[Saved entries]
§

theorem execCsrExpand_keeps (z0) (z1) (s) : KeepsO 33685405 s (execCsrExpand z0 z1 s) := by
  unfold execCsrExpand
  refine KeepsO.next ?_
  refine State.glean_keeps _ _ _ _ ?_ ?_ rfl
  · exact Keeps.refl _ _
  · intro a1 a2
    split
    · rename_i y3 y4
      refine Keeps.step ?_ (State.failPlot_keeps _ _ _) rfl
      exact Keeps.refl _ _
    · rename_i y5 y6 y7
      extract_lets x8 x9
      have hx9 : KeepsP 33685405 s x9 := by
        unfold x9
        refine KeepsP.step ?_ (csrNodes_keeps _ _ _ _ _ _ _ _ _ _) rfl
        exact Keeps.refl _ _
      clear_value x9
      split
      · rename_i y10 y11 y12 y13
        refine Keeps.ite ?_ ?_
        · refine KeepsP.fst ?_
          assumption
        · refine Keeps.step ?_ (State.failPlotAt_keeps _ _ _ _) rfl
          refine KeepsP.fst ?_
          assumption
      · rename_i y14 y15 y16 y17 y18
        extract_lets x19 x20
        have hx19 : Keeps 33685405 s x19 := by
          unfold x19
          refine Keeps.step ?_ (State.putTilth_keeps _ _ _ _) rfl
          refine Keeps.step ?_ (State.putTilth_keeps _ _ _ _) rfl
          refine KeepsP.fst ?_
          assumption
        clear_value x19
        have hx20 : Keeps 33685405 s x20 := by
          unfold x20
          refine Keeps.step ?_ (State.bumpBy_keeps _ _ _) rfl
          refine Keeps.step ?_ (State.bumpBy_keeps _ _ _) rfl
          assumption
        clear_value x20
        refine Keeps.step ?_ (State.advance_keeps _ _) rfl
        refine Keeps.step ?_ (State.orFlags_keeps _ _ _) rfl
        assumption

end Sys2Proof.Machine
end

§

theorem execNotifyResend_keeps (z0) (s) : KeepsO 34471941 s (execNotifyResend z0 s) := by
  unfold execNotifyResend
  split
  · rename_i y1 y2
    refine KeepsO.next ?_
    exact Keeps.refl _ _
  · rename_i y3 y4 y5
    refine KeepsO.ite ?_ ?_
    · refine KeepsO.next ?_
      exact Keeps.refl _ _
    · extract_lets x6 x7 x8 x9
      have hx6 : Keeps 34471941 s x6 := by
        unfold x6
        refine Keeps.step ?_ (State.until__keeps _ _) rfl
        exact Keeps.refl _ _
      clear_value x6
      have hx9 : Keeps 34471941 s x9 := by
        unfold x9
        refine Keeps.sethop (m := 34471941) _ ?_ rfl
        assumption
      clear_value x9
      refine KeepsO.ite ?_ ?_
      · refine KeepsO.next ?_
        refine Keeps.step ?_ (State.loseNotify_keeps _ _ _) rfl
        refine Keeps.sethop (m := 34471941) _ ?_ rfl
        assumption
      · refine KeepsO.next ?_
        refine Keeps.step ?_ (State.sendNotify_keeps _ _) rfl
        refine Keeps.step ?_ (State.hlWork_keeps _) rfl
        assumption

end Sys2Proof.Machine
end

§

Transcribe the records above from the line holding "theorem execCsrExpand_keeps (z0)" down to the line holding "refine Keeps.step ?_ (State.advance_keeps", inclusive, without adding anything.

theorem execCsrExpand_keeps (z0) (z1) (s) : KeepsO 33685405 s (execCsrExpand z0 z1 s) := by
  unfold execCsrExpand
  refine KeepsO.next ?_
  refine State.glean_keeps _ _ _ _ ?_ ?_ rfl
  · exact Keeps.refl _ _
  · intro a1 a2
    split
    · rename_i y3 y4
      refine Keeps.step ?_ (State.failPlot_keeps _ _ _) rfl
      exact Keeps.refl _ _
    · rename_i y5 y6 y7
      extract_lets x8 x9
      have hx9 : KeepsP 33685405 s x9 := by
        unfold x9
        refine KeepsP.step ?_ (csrNodes_keeps _ _ _ _ _ _ _ _ _ _) rfl
        exact Keeps.refl _ _
      clear_value x9
      split
      · rename_i y10 y11 y12 y13
        refine Keeps.ite ?_ ?_
        · refine KeepsP.fst ?_
          assumption
        · refine Keeps.step ?_ (State.failPlotAt_keeps _ _ _ _) rfl
          refine KeepsP.fst ?_
          assumption
      · rename_i y14 y15 y16 y17 y18
        extract_lets x19 x20
        have hx19 : Keeps 33685405 s x19 := by
          unfold x19
          refine Keeps.step ?_ (State.putTilth_keeps _ _ _ _) rfl
          refine Keeps.step ?_ (State.putTilth_keeps _ _ _ _) rfl
          refine KeepsP.fst ?_
          assumption
        clear_value x19
        have hx20 : Keeps 33685405 s x20 := by
          unfold x20
          refine Keeps.step ?_ (State.bumpBy_keeps _ _ _) rfl
          refine Keeps.step ?_ (State.bumpBy_keeps _ _ _) rfl
          assumption
        clear_value x20
        refine Keeps.step ?_ (State.advance_keeps _ _) rfl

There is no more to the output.